A video of the media event, posted on Facebook, marked the first glimpse that people outside Kesenfelds’ inner circle got of the person who would top Latvia’s list of richest entrepreneurs if businesses abroad were included in the wealth tally. 

Kesenfelds tells Kosovo journalists that revoking his license for his payday loan company Monego was an unexpected surprise. Monego in Kosovo had 80,000 customers and EUR 12 million was invested in its creation. For its part, the Central Bank of Kosovo indicated that it would not allow business activities that make those already poor even poorer. Photo: a screenshot of

At the time of this investigation, Kesenfelds was an owner or co-owner of about 150 firms working in at least 20 countries and employing around 4,000 people. Their turnover in 2019 was EUR 384 million, according to an Excel file provided by Kesenfelds himself. Their turnover is higher than that of the state forestry company Latvijas valsts meži or the gas company Latvijas Gāze.

In his personal dealings, Kasenfelds is pleasant, welcoming, and well-mannered.
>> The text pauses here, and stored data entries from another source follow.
/-- Data, errors, timeouts and sent frames end their descriptors; frames for the host fill a posted buffer; shares and
grants wait for the window (spec/13_slices.md). -/
def Obligations.DescriptorsCompleteSharesWait : Prop :=
  (∀ (s : State) (sl b i gen : Nat) (data : Bytes),
    (gen ≠ s.raw Reg.slc_GEN sl → exec (.dmaReadCompletion sl b i gen data) s = .next (s.count Reg.slcg_SLC_STALE_DROP)) ∧
    (∀ d, gen = s.raw Reg.slc_GEN sl → s.raw Reg.slc_STATE sl ≠ 0 → s.raw Reg.slc_STATE sl ≠ 2 → s.descOf sl b i = some d → d.phase = 1 →
      let frame := padTo 60 (padTo (descLen d.bytes) (data.take (descLen d.bytes)))
      (filteredType (headersOf frame).etype = true → exec (.dmaReadCompletion sl b i gen data) s = .next (s.finishDesc sl b i 5 0 0)) ∧
      (filteredType (headersOf frame).etype = false → descTso d.bytes = false →
        let a : Arrival := {
          port := 35, t := s.mono, bytes := frame, desc := some (descClass d.bytes, none, sl), send := some (sl, b, i) }
        let sent := fun (e : Desc) => if e.bobbin = b && e.index = i then { e with phase := 2 } else e
        exec (.dmaReadCompletion sl b i gen data) s = .next { s with
          net := { s.net with arrivals := s.net.arrivals ++ [a] },
          slices := Tbl.put ({} : Slice) s.slices sl { s.sli sl with descs := (s.sli sl).descs.map sent } })) ∧
    (∀ info, exec (.dmaError sl b i gen info) s = .next (s.dmaError sl b i gen info)) ∧
    (∀ d info, gen = s.raw Reg.slc_GEN sl → s.raw Reg.slc_STATE sl ≠ 0 → s.raw Reg.slc_STATE sl ≠ 2 → s.descOf sl b i = some d → d.phase ≠ 3 →
      let ended := fun (u : State) (info : Nat) =>
        State.raise ((u.finishDesc sl b i 3 info 0).wr Reg.bob_BSTATE (bobIx sl b) 2) 121 0x0102 (sl * 2 ^ 24 + 3 * 2 ^ 8 + b)
      exec (.dmaError sl b i gen info) s = .next (ended s info) ∧
      exec (.dmaTimeout sl b i gen) s = .next (ended (s.advance (d.at_ + 10 * unitsMs)) 3)) ∧
    (s.net.sendFull.contains (sl, b, i) = true → exec (.sendComplete sl b i) s = .next (State.finishDesc
      { s with net := { s.net with sendFull := s.net.sendFull.erase (sl, b, i) } } sl b i 1 1 0)) ∧
    (∀ d, s.net.sendFull.contains (sl, b, i) = false → s.net.sendDone.contains (sl, b, i) = true → s.descOf sl b i = some d →
      exec (.sendComplete sl b i) s = .next (State.finishDesc
      { s with net := { s.net with sendDone := s.net.sendDone.erase (sl, b, i) } } sl b i 0 0 (descLen d.bytes)
        (if descTso d.bytes then 2 else 0)))) ∧
  (∀ (s : State) (f : SwFrame), s.net.toHost.find? (fun f => (headersOf f.bytes).etype ≠ 0x88B5 && !s.frozenFor f) = some f →
    let u : State := { s with net := { s.net with toHost := s.net.toHost.erase f } }
    let sl := if f.owner < 128 then f.owner else s.rd Reg.slcg_HOST_DEFAULT
    exec .hostFrameDeliver s = .next (if 128 ≤ sl then u.count Reg.slcg_SLC_RX_NOBOB else u.deliver sl f.bytes)) ∧
  (∀ (s : State) (k sl v who g f : Nat),
    (k < 6 → ∃ fld : Fld, fld = [Reg.slc_TOR_SHARE, Reg.slc_SCAN_SHARE, Reg.slc_BUF_SHARE, Reg.slc_BOB_COUNT, Reg.slc_DESC_SHARE,
      Reg.slc_CAP_SHARE].getD k Reg.slc_TOR_SHARE ∧ exec (.shareWrite k sl v who) s = .next (s.buffer fld sl v (fld.addr sl) none who)) ∧
    (let left := (s.sli sl).grantPend.filter fun p => !(p.1 = g && p.2.1 = f)
    exec (.grantWrite sl g f v who) s = .next (s.setSli sl { s.sli sl with grantPend := left ++ [(g, f, v, who)] })))

/-- A scan program latches once, is late after OVR_LIMIT, is given up after OVR_ABANDON of it, and is exchanged, held,
run and forced as commanded (spec/14_scan_engine.md). -/
def Obligations.ScanCyclesLatchOverrunAndEnd : Prop :=
  (∀ (s : State) (sl : Nat) (c : Cycle), sl < 128 → s.raw Reg.prog_STATE sl = 1 → (s.scanOf sl).exch = none →
    let x := s.scanOf sl
    (x.cycle = none → x.leaving = false → x.prog.period = 0 ∨ x.due = 0 → ∃ t due, exec (.scanLatch sl) s = .next t ∧
      t = { s with
        mono := max s.mono (s.winAfter x.ready)
        regs := t.regs
        scan := Tbl.put {} s.scan sl { x with
          cycle := some { ctx := { pc := x.prog.entry }, latch := t.mono, tai := t.tai, image := s.inputImage x.prog, work := x.data }
          number := (x.number + 1) % 2 ^ 64, first := some (x.first.getD t.mono), due := due, skipped := false } } ∧
      t.raw Reg.prog_CYCLE_LO sl = x.number % 2 ^ 32 ∧ s.regsBut t [Reg.prog_CYCLE_LO.key sl]) ∧
    (x.cycle = some c → x.prog.period ≠ 0 → exec (.scanLatch sl) s = .next (State.skipCycles (s.advance (s.dueAt x x.due)) sl 1)) ∧
    (x.cycle = some c → c.late = false →
      let u := s.advance (c.latch + x.prog.ovr * unitsUs)
      exec (.scanOverrun sl) s = .next (State.raise (State.count (u.setScan sl { x with cycle := some { c with late := true } })
        Reg.scn_SCN_OVERRUN) 81 0x0101 (sl * 2 ^ 24 + min (2 ^ 24 - 1) ((u.mono - c.latch) / unitsUs)))) ∧
    (x.cycle = some c → c.late = true → exec (.scanOverrun sl) s = .next s) ∧
    (x.cycle = some c → let u := s.advance (c.latch + s.rd Reg.scn_OVR_ABANDON * x.prog.ovr * unitsUs)
      exec (.scanAbandon sl) s = .next (State.raise (State.count
        (State.scanFault (u.setScan sl { x with due := 0 }) sl 0xFF) Reg.scn_SCN_ABANDON) 81 0x0102 (sl * 2 ^ 24)))) ∧
  (∀ (s : State) (src : Requester) (sl d m : Nat), sl < 128 →
    let h := (s.newHandle src).1
    let u := (s.newHandle src).2
    let x := s.scanOf sl
    let st := s.raw Reg.prog_STATE sl
    let refused := fun (r : AdmRefusal) => (Host.Outcome.next ((u.admRefused r false).complete h stREFUSED (r.reason + r.item * 2 ^ 16)) :
      Host.Outcome State Fault Refusal);
    (st = 0 ∨ x.leaving = true → exec (.scanExchange src sl d m) s = refused { reason := adBinding }) ∧
    (st ≠ 0 → x.leaving = false → x.exch ≠ none → exec (.scanExchange src sl d m) s = .next (u.complete h stBUSY)) ∧
    (∀ r, st ≠ 0 → x.leaving = false → x.exch = none → u.admScan u.admView sl d true = .error r → exec (.scanExchange src sl d m) s = refused r) ∧
    (∀ p cs es, st ≠ 0 → x.leaving = false → x.exch = none → u.admScan u.admView sl d true = .ok (p, cs) → u.scanMap sl m x.prog p = .ok es →
      let v := u.releaseDomain (sliceDom sl d)
      let w := if m = 0xFF then v else v.releaseDomain (sliceDom sl m)
      ∃ t, exec (.scanExchange src sl d m) s = .next t ∧ t.raw Reg.prog_EXCH_PEND sl = 1 ∧ s.regsBut t [Reg.prog_EXCH_PEND.key sl] ∧
        t = { w with
          regs := t.regs
          scan := Tbl.put {} s.scan sl { x with exch := some { at_ := s.admInstant, prog := p, map := es, handle := h } }
          wh := { w.wh with clamps := t.wh.clamps, clampNext := t.wh.clampNext, clamped := t.wh.clamped } }) ∧
    (∀ e, st ≠ 3 → x.exch = some e → x.cycle = none → e.done = true →
      let a := s.advance (s.winAfter x.ready)
      let v := a.scanForces sl
      let blocks := exchangeBlocks x.prog e.prog x.struck
      let forces := (((v.scanOf sl).exch.bind (·.released))).getD []
      let w := ((v.scanSwap sl e).renameAdmit 4 sl x.prog.dom e.prog.dom).latch sl
      exec (.scanExchangeApply sl) s = .next (State.complete (State.raise (w.fillDomain (sliceDom sl 0x5C) (scanReport e.handle blocks forces))
        82 0x0103 (sl * 2 ^ 24)) e.handle stOK (blocks.length + forces.length))) ∧
    (st = 1 → x.cycle = none → x.exch = none → exec (.scanHold src sl) s = .next ((u.scanState sl 2).complete h stOK)) ∧
    (st = 1 → x.cycle ≠ none ∨ x.exch ≠ none → exec (.scanHold src sl) s =
      .next (State.complete (u.setScan sl { x with holdPend := true }) h stOK)) ∧
    (st ≠ 1 → exec (.scanHold src sl) s = .next (u.complete h stOK)) ∧
    (st = 2 → exec (.scanRun src sl) s =
      .next (State.complete (State.scanState (u.setScan sl { x with ready := s.mono, due := 0 }) sl 1) h stOK)) ∧
    (st ≠ 2 → exec (.scanRun src sl) s = .next (u.complete h stOK))) ∧
  (∀ (s : State) (n v who : Nat) (on : Bool),
    let forced := (s.wh.signals.filter fun e => e.2.forceEn).length
    let w := v % 2 ^ (8 * vtSize (s.signal n).vtype)
    let y := forceClamp (s.signal n).vtype w
    let put := fun (x : Signal) => ({ s with cap := (s.notePast n).cap, wh := { s.wh with signals := Tbl.put {} s.wh.signals n x } } : State);
    (on = false ∨ (s.signal n).forceEn = true ∨ forced < 4096 → ∃ t, exec (.forceWrite n (some on) v who) s = .next t ∧
      t = { put { s.signal n with forceEn := on } with regs := t.regs } ∧ s.regsBut t [Reg.scn_FORCES.key 0] ∧
      t.signal n = { s.signal n with forceEn := on } ∧ (∀ k, k ≠ n → t.signal k = s.signal k)) ∧
    (on = true → (s.signal n).forceEn = false → 4096 ≤ forced →
      exec (.forceWrite n (some on) v who) s = .next (s.clampReport who ((0x100000 + n) * 256 + 3) 1 0 7)) ∧
    (y.2 = 0 → exec (.forceWrite n none v who) s = .next (put { s.signal n with forceVal := y.1 })) ∧
    (y.2 ≠ 0 → exec (.forceWrite n none v who) s =
      .next ((put { s.signal n with forceVal := y.1 }).clampReport who ((0x100000 + n) * 256 + 4) w y.1 y.2)))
He prefers a low profile, although occasionally indulging in a few perks, such as having Latvia’s most famous rock-band Brainstorm play at his wedding or employing a chauffeur. He declined a face-to-face interview with Re:Baltica, which has long been one of the sharpest critics of his business, but agreed to a written exchange “to get everything right”. He responded to e-mails quickly and personally, rather than through his two assistants. In a short phone call, Kesenfelds worried whether we will mention all of his businesses, not just those negatively portrayed as connected with payday loans. He writes that he has invested in financial technology companies, the automobile trading and maintenance business, real estate, and jewelry trading. 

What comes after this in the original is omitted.